Results matching “svn”

Converting Complex SVN Repositories to Git - Part 4

Cleaning up and simplifying merges

After the previous steps, the git repository has an accurate history of what was done to the SVN repository. It is a direct translation though, and shows more the process and tools that were used, rather than developer intent. I proceeded to simplify how the merges were recorded to eliminate the convoluted mess that existed and make the history usable.

Two main classes of these problems existed. There were branches were merged one commit at a time, as that was one way of preserving the history in SVN. The other case was trunk being merged into a branch, and immediately merging that back into trunk. Some other issues match up with those two merge styles and the same cleanup will apply to them.

Here is a section of the history of the 'DBIx-Class-resultset' branch being merged, one commit at a time. Obviously not ideal, but you can mostly tell what is happening.

resultset-ugly.png

The merge of the 'DBIx-Class-current' branch was somewhat less straightforward. current-ugly-end.png

...

current-ugly-middle.png

...

current-ugly-start.png

This smaller example of the 'resultset_cleanup' branch helps show how these can be dealt with.

resultset_cleanup-before.png

If we search for merges, starting from the earliest point in the repository history, we will find the commit noted as 4. We don't want to remove the record of this branch being merged, so initially we will leave it alone. The next merge we find however, 1, makes the first redundant. There is no need to maintain the first merge now that we know that this one exists. This process continues forward, eventually resulting in a single merge commit for the branch.

The code for this is in 43.graft-merges-simplified.
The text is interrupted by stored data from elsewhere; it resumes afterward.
-- ==== Sys2Proof/Machine/Power.lean ====
section
/-! DEFINITION. Machine/Power.lean: power failure, PLLs, Sprint, the shedding ladder, the trip and Deep Rest (R177,
R179, R340 to R357; log entry 72). -/

namespace Sys2Proof.Machine

def State.setPower (f : PowerState → PowerState) (s : State) : State := { s with power := f s.power }

/-! ## Power failure (R177 to R179, R341) -/

/-- Every port leaves UP, with what R65, R128 and R137 have that bring; nothing more is sent. -/
def State.portsDark (s : State) : State :=
  forAll ((List.range 256).filter s.isUp) (fun n s => (s.leaveUp n false).modPort n fun p => { p with link := .down }) s

/-- A power failure is detected: the ports leave UP, none of whose copies is audited any more (R178), then come the
closing records of the chain, and everything stops. cause 0 is PWRFAIL_N, 1 the droop detector. Before the datapath is
ready there is no chain to close. -/
def State.powerFailure (cause : Nat) (s : State) : State :=
  let armed := s.armedCount
  let s := { s with aud := { s.aud with pwrFail := true } }.portsDark
  let s := if s.phase = .running then s.auditPowerFail cause armed else s
  { s with phase := .powerFailed }

/-- PWRFAIL_N falls. In Deep Rest it is ignored (R354). -/
def powerFail (s : State) : State := if s.clocked then s.powerFailure 0 else s

/-- The droop detector trips (R341). -/
def droopTrip (s : State) : State := if s.clocked then (s.count Reg.PWR_CNT_DROOP).powerFailure 1 else s

/-- The supply falls: of the ledger's queued words the first ones are written; retention SRAM is lost (R161, R179,
R342). -/
def supplyCollapse (written : Nat) (s : State) : State :=
  { (s.collapse written).loseRetention with phase := .off }

/-! ## Clusters and Sprint (R344 to R346) -/

/-- PWR_CLUSTER_FREQ of a cluster, in MHz. -/
def State.clusterFreq (s : State) (k : Nat) : Nat := bits (s.reg (Reg.PWR_CLUSTER_FREQ k)) 11 0

/-- A cluster's frequency set, unless its PLL has stopped it. -/
def State.setFreq (k mhz : Nat) (s : State) : State :=
  if s.power.stopped.getLsbD k then s else s.setReg (Reg.PWR_CLUSTER_FREQ k) (word mhz)

/-- Some cluster sprints. -/
def State.sprinting (s : State) : Bool := decide (s.power.sprint ≠ 0)

/-- Sprint ends for every cluster: those that sprinted return to 2.8 GHz. -/
def State.endSprint (s : State) : State :=
  let was := s.power.sprint
  let s := s.setPower fun p => { p with sprint := 0 }
  forAll ((List.range 8).filter was.getLsbD) (fun k s => s.setFreq k 2800) s

/-- SPRINT_LEFT in ms, and the 1 ms average in 0.1 W. -/
def State.sprintLeft (s : State) : Nat := bits (s.reg Reg.PWR_SPRINT_LEFT) 14 0

/-- The conditions of R345. -/
def State.sprintAllowed (s : State) : Bool :=
  let cfg := s.reg Reg.PWR_CFG
  bit cfg 0 && decide (1000 ≤ s.sprintLeft) && decide (s.power.average + 10 * bits cfg 15 8 ≤ 6900)
    && decide (s.power.level = 0)

/-- Sprint granted to every requesting cluster that does not sprint (R345, R346). -/
def State.grantSprint (s : State) : State :=
  let ask := BitVec.ofNat 8 (bits (s.reg Reg.PWR_SPRINT_REQ) 7 0) &&& ~~~s.power.sprint &&& ~~~s.power.stopped
  if ask ≠ 0 ∧ s.sprintAllowed then
    let s := (s.setPower fun p => { p with sprint := p.sprint ||| ask }).count Reg.PWR_CNT_SPRINTS
    forAll ((List.range 8).filter ask.getLsbD) (fun k s => s.setFreq k 3400) s
  else s

/-- PWR_SPRINT_REQ written (R345, R346, R356): clusters no longer requested stop sprinting. -/
def sprintReqWrite (who : Party) (v : Word) (s : State) : State :=
  if who ≠ .pf 0 ∧ who ≠ .foreman ∧ who ≠ .cores then s.ignored
  else
    let req := BitVec.ofNat 8 (bits v 7 0)
    let s := s.setReg Reg.PWR_SPRINT_REQ (word req.toNat)
    let beyond := (List.range 8).filter fun k => s.power.sprint.getLsbD k && !req.getLsbD k
    let s := s.setPower fun p => { p with sprint := p.sprint &&& req }
    (forAll beyond (fun k s => s.setFreq k 2800) s).grantSprint

/-! ## The ladder (R347, R348) -/

/-- The level that the temperature, the cap and its duration ask for. -/
def State.levelWanted (s : State) : Nat :=
  let t := s.power.tj
  let long := s.power.capped && s.power.capAt.any fun a => decide (a + 50000000 ≤ s.clockNs)
  if 105 ≤ t then 3 else if 100 ≤ t ∨ long then 2 else if 95 ≤ t ∨ s.power.capped then 1 else 0

/-- The exit condition of a level. -/
def State.levelCool (s : State) : Bool :=
  match s.power.level with
  | 1 => decide (s.power.tj < 92) && !s.power.capped
  | 2 => decide (s.power.tj < 97) && !s.power.capped
  | 3 => decide (s.power.tj < 102)
  | _ => false

/-- The counter of the entries to a level. -/
def levelCounter : Nat → Nat
  | 1 => Reg.PWR_CNT_SHED_CORES
  | 2 => Reg.PWR_CNT_SHED_CIPHER
  | _ => Reg.PWR_CNT_HOT

/-- Levels entered up to one: each is counted; Sprint ends; level 3 is recorded and its vector sent. -/
def State.raiseLevel (l : Nat) (s : State) : State :=
  let old := s.power.level
  if l ≤ old then s
  else
    let s := s.setPower fun p => { p with level := l, below := 0 }
    let s := forAll ((List.range l).filter fun k => decide (old ≤ k)) (fun k s => s.count (levelCounter (k + 1))) s
    let s := if old = 0 then s.endSprint else s
    if l = 3 then
      (s.logEvent 0x022 15 [s.power.hotSensor, (BitVec.ofInt 32 s.power.tj).toNat]).msix (.pf 0)
        (bits (s.reg Reg.PWR_CFG) 58 48)
    else s

/-- The trip: clocks stop once the ledger's word in flight is complete, and the trip is recorded (R351). -/
def State.trip (sensor : Nat) (t : Int) (s : State) : State :=
  let s := (s.collapse 1).emit (.pin "THERMTRIP_N" false)
  { s with phase := .tripped, power := { s.power with trip := true, tripNote := some (sensor, t) } }

/-- The highest reading and the lowest sensor that gives it. -/
def hottest (xs : List Int) : Nat × Int :=
  (xs.zipIdx.foldl (fun b x => match b with
    | none => some (x.2, x.1)
    | some (i, t) => if t < x.1 then some (x.2, x.1) else some (i, t)) none).getD (0, 0)

/-- PWR_TJ and PWR_TEMP after a sample. -/
def State.storeTemps (xs : List Int) (s : State) : State :=
  let (i, t) := hottest xs
  let s := (xs.take 40).zipIdx.foldl (fun s x => s.setReg (Reg.PWR_TEMP x.2) (word (BitVec.ofInt 8 x.1).toNat)) s
  let s := s.modReg Reg.PWR_TJ fun v =>
    let peak := max t (signed 8 (bits v 23 16))
    word ((BitVec.ofInt 8 t).toNat + i % 256 * 2 ^ 8 + (BitVec.ofInt 8 peak).toNat * 2 ^ 16)
  s.setPower fun p => { p with tj := t, hotSensor := i }

/-- The bytes per second that the enabled port slots could carry at line rate in both directions (R400). -/
def State.lineRate (s : State) : Nat :=
  (((List.range 256).filter fun n => s.slotOn n && !s.isIdle n).map fun n => macRate (speedOf (s.portMode n))).sum * 250000000

/-- The byte counters of all slots together, modulo 2^48. -/
def State.lineBytes (s : State) : Nat :=
  ((List.range 256).map fun n =>
    bits (s.reg (Reg.PORT_CNT_RX_BYTES n)) 47 0 + bits (s.reg (Reg.PORT_CNT_TX_BYTES n)) 47 0).sum % 2 ^ 48

/-- The averages of the service life take a sample every second, which is every 10,000th sample of the sensors (R347, R400). -/
def State.averageTick (s : State) : State :=
  let l := s.life
  if l.tick < 9999 then { s with life := { l with tick := l.tick + 1 } }
  else
    let b := s.lineBytes
    { s with life := { l with
      tick := 0, hourTj := l.hourTj + s.power.tj, hourN := l.hourN + 1, hourRoom := l.hourRoom + s.lineRate
      hourBytes := l.hourBytes + (b + 2 ^ 48 - l.bytesSeen) % 2 ^ 48, bytesSeen := b } }

/-- A sample of the forty sensors (R347, R348, R351, R400). -/
def sensorSample (xs : List Int) (s : State) : State :=
  if xs = [] then s
  else
    let s := s.storeTemps xs
    let (i, t) := hottest xs
    if 110 ≤ t then s.trip i t
    else
      let s := s.raiseLevel s.levelWanted
      let s := if s.levelCool then
          if 9 ≤ s.power.below then
            s.setPower fun p => { p with level := p.level - 1, below := 0, rise := if p.level = 1 then 0 else p.rise }
          else s.setPower fun p => { p with below := p.below + 1 }
        else s.setPower fun p => { p with below := 0 }
      s.averageTick.grantSprint

/-- An engine leaves service at its segment boundary: its job is saved (R207, R348). -/
def State.shedEngine (s : State) : State :=
  let n := s.lamp.shed + 1
  let e := 16 - n
  let l := { s.lamp with shed := n }
  match l.engines.getD e none with
  | none => { s with lamp := l }
  | some j =>
    let w := l.waiting ++ [{ j with preempted := true }]
    ({ s with lamp := { l with engines := putAt none l.engines e none, waiting := w } }.count Reg.LAMP_CNT_PREEMPT).fillEngines

/-- Every 1 ms: clusters and engines follow the ladder (R348). -/
def ladderStep (s : State) : State :=
  let p := s.power
  let hot := decide (95 ≤ p.tj) || p.capped
  let s :=
    if 1 ≤ p.level ∧ hot then
      forAll ((List.range 8).filter fun k => decide (800 < s.clusterFreq k))
        (fun k s => s.setFreq k (max 800 (s.clusterFreq k - 200))) s
    else if p.level = 0 ∧ 9 ≤ p.rise then
      (forAll ((List.range 8).filter fun k => decide (0 < s.clusterFreq k ∧ s.clusterFreq k < 2800))
        (fun k s => s.setFreq k (min 2800 (s.clusterFreq k + 200))) s).setPower fun p => { p with rise := 0 }
    else if p.level = 0 then s.setPower fun p => { p with rise := p.rise + 1 }
    else s
  let low := (List.range 8).all fun k => decide (s.clusterFreq k ≤ 800)
  let s := if p.capped ∧ low ∧ p.capAt.isNone then s.setPower fun p => { p with capAt := some s.clockNs } else s
  if 2 ≤ p.level ∧ s.lamp.shed < 12 then s.shedEngine
  else if p.level < 2 ∧ 0 < s.lamp.shed then { s with lamp := { s.lamp with shed := s.lamp.shed - 1 } }.fillEngines
  else s

/-- The power cap after an average (R348). -/
def State.judgeCap (s : State) : State :=
  let p := s.power
  if p.capped then
    if p.average ≤ 6700 then s.setPower fun p => { p with capped := false, capAt := none } else s.raiseLevel s.levelWanted
  else if 6900 < p.average ∧ !s.sprinting then
    ((s.setPower fun p => { p with capped := true, capAt := none }).count Reg.PWR_CNT_CAP).raiseLevel (max 1 s.levelWanted)
  else s

/-- The 1 ms average of package power, in 0.1 W (R345, R346, R348). -/
def powerAverage (w : Nat) (s : State) : State :=
  let s := s.setPower fun p => { p with average := w }
  let s := s.modReg Reg.PWR_POWER fun v => word (w % 65536 + max w (bits v 47 32) % 65536 * 2 ^ 32)
  let base := 10 * min 690 (bits (s.reg Reg.PWR_CFG) 25 16)
  let s :=
    if s.sprinting then
      let s := s.setReg Reg.PWR_SPRINT_LEFT (word (s.sprintLeft - 1))
      if 6900 ≤ w then s.endSprint.count Reg.PWR_CNT_SPRINT_CAPPED
      else if s.sprintLeft = 0 then s.endSprint
      else s
    else
      let s := if w < base then s.setReg Reg.PWR_SPRINT_LEFT (word (min 20000 (s.sprintLeft + 1))) else s
      s.judgeCap
  s.grantSprint

/-! ## PLLs and rails (R341, R343) -/

/-- A PLL loses lock. -/
def pllLockLoss (pll : Pll) (s : State) : State :=
  match pll with
  | .system | .hbm | .alwaysOn => s.coldStart 4 s.asFound
  | .cluster k =>
    if 8 ≤ k ∨ s.power.stopped.getLsbD k then s
    else
      let s := s.setReg (Reg.PWR_CLUSTER_FREQ k) 0
      let s := s.setPower fun p => { p with stopped := p.stopped ||| BitVec.ofNat 8 (2 ^ k),
                                            sprint := p.sprint &&& ~~~(BitVec.ofNat 8 (2 ^ k)) }
      { s with life := { s.life with coreFaults := s.life.coreFaults + 1 } }
  | .time =>
    let s := { s with time := { s.time with pllLocked := false } }
    if s.time.disc = .acquire ∨ s.time.disc = .locked then s.setDisc .holdover true else s
  | .cipher => { s with lamp := { s.lamp with pllLost := true } }
  | .trace => { s with pmu := { s.pmu with portStopped := true } }

/-- A rail ramped out of order: the device is held in reset until the rails are cycled in order (R341). -/
def seqErr (s : State) : State :=
  let s := s.settleLedger.wipe
  { s with phase := .seqHeld, power := { s.power with seqErr := true } }

/-! ## Deep Rest (R353) -/

/-- The first check that fails; 1 when all pass. -/
def State.restResult (s : State) (who : Party) : Nat :=
  if who ≠ .pf 0 ∧ who ≠ .foreman then 6
  else if s.anyOpen then 2
  else if s.anyArmed then 3
  else if !s.journalUsed.isEmpty then 4
  else if s.gal.links.any fun l => decide (l.phase = .up) then 5
  else 1

/-- PWR_REST_CTL.ENTER: refused, or the entry runs through its steps: links and ports down, the epoch sealed with TAIL,
the holdover state stored, REST_READY. -/
def deepRestEnter (who : Party) (s : State) : State :=
  let r := s.restResult who
  let s := s.setReg Reg.PWR_REST_RESULT (word r)
  if r ≠ 1 then s.count Reg.PWR_CNT_REST_REFUSED
  else
    let s := s.count Reg.PWR_CNT_REST
    let s := forAll (List.range 16) hostLinkDown s
    let s := s.portsDark
    let s := (s.auditSeal true false).ledgerCommit
    let s := s.setPower fun p => { p with restReady := true }
    { s.emit (.pin "ALERT" true) with phase := .rest }

/-- ENTER reaches the device that runs; while an entry is in progress it is ignored and counted (R355). -/
def restWrite (who : Party) (s : State) : State :=
  if s.phase = .rest then s.count Reg.PWR_CNT_REST_REFUSED else pfWrite who false false (whole who Reg.PWR_REST_CTL (deepRestEnter who)) s

/-! ## The meanings -/

def execPowerFail (s : State) : Answer := within (Instr.wf .powerFail) (powerFail s) s

def execDroopTrip (s : State) : Answer := within (Instr.wf .droopTrip) (droopTrip s) s

def execSupplyCollapse (written : Nat) (s : State) : Answer :=
  within (Instr.wf (.supplyCollapse written)) (supplyCollapse written s) s

def execPllLockLoss (pll : Pll) (s : State) : Answer :=
  within (Instr.wf (.pllLockLoss pll)) (whenClocked (pllLockLoss pll) s) s

def execSeqErr (s : State) : Answer := within (Instr.wf .seqErr) (seqErr s) s

def execSensorSample (readings : List Int) (s : State) : Answer :=
  within (Instr.wf (.sensorSample readings)) (whenClocked (sensorSample readings) s) s

def execLadderStep (s : State) : Answer := within (Instr.wf .ladderStep) (whenClocked ladderStep s) s

def execPowerAverage (deciwatts : Nat) (s : State) : Answer :=
  within (Instr.wf (.powerAverage deciwatts)) (whenClocked (powerAverage deciwatts) s) s

def execPwrSprintReqWrite (who : Party) (v : Word) (s : State) : Answer :=
  within (Instr.wf (.pwrSprintReqWrite who v)) 
    (pfWrite who false false (whole who Reg.PWR_SPRINT_REQ (sprintReqWrite who v)) s) s

def execDeepRestEnter (who : Party) (s : State) : Answer :=
  within (Instr.wf (.deepRestEnter who)) (restWrite who s) s

end Sys2Proof.Machine
end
# get a list of all of the merge commits and their parent commits, space separated
my @merges = `git log --all --merges --pretty=format:'%H %P'`;
# to record all of the commits we intend to alter
my %altered;
# to record all of the merges we've seen so far
my %merges;
# start at the earliest point
for my $merge ( reverse @merges ) {
    chomp $merge;
    my ($commit, @parents) = split / /, $merge;
    $merges{$commit} = \@parents;
    # checking our merge [1]
    # this repo only contains merges with two parents
    my ( $left_parent, $right_parent ) = @parents;
    # check if our first parent [3] is a merge
    if ( my $left_grandparents = $merges{ $left_parent } ) {
        # find the grandparent [4] on the opposite side of the merge [2]
        my $right_grandparent
            = `git show -s --pretty='format:%P' $right_parent | cut -d' ' -f1`;
        chomp $right_grandparent;
        # if it is the same as the grandparent ([4] again) on the left side
        if ($right_grandparent eq $left_grandparents->[1]) {
            # we know we want to simplify this merge
            $altered{$commit}++;
            # switch the left parent (was [2]) to the left grandparent [5]
            $parents[0] = $left_grandparents->[0];
            # our left parent shouldn't be part of the history anymore,
            #   so we don't want to match it
            delete $merges{ $left_parent };
            # nor do we need to change it
            delete $altered{ $left_parent };
        }
    }
}

# many of these merges exist only because they were calculated in previous steps
# we don't want duplicate grafts, so we simple comment out the old ones.
my $regex = '(?:' . (join '|', keys %altered) . ')';
system "perl -i -pe's/^($regex )/# \$1/' $GIT_DIR/info/grafts";

# record the grafts
open my $fh, '>>', "$GIT_DIR/info/grafts";
print { $fh } "# Simplified merges\n";
for my $commit ( keys %altered ) {
    print { $fh } join(q{ }, $commit, @{ $merges{$commit} }) . "\n";
}
close $fh;

# we're modifying these merge commits.  whatever their commit
# messages were initially won't be accurate anymore.
# later, when we rewrite the commit messages, we want to just
# record these as branch merges.
# this just keeps track of which commits we want to simplify the
# commit messages in this manner.

use Data::Dumper;
$Data::Dumper::Indent = 1;
$Data::Dumper::Terse = 1;
$Data::Dumper::Sortkeys = 1;

@altered{ keys %$simplified_merges } = values %$simplified_merges;
open $fh, '>', "$BASE_DIR/cache/simplified-merges.pl";
print { $fh } Dumper(\%altered);
close $fh;

The end result is obviously much nicer.

resultset_cleanup-after.png

It turned out that while these calculations caught the majority of the cases, a couple complex, ugly cases were missed. The 'DBIx-Class-current' case was one of these. Rather than spend the extra effort to find an additional strategy to automatically detect such cases (if it was even possible), I manually figured out the best way to record the merges and put them in the 42.graft-merges-simplified-manual file.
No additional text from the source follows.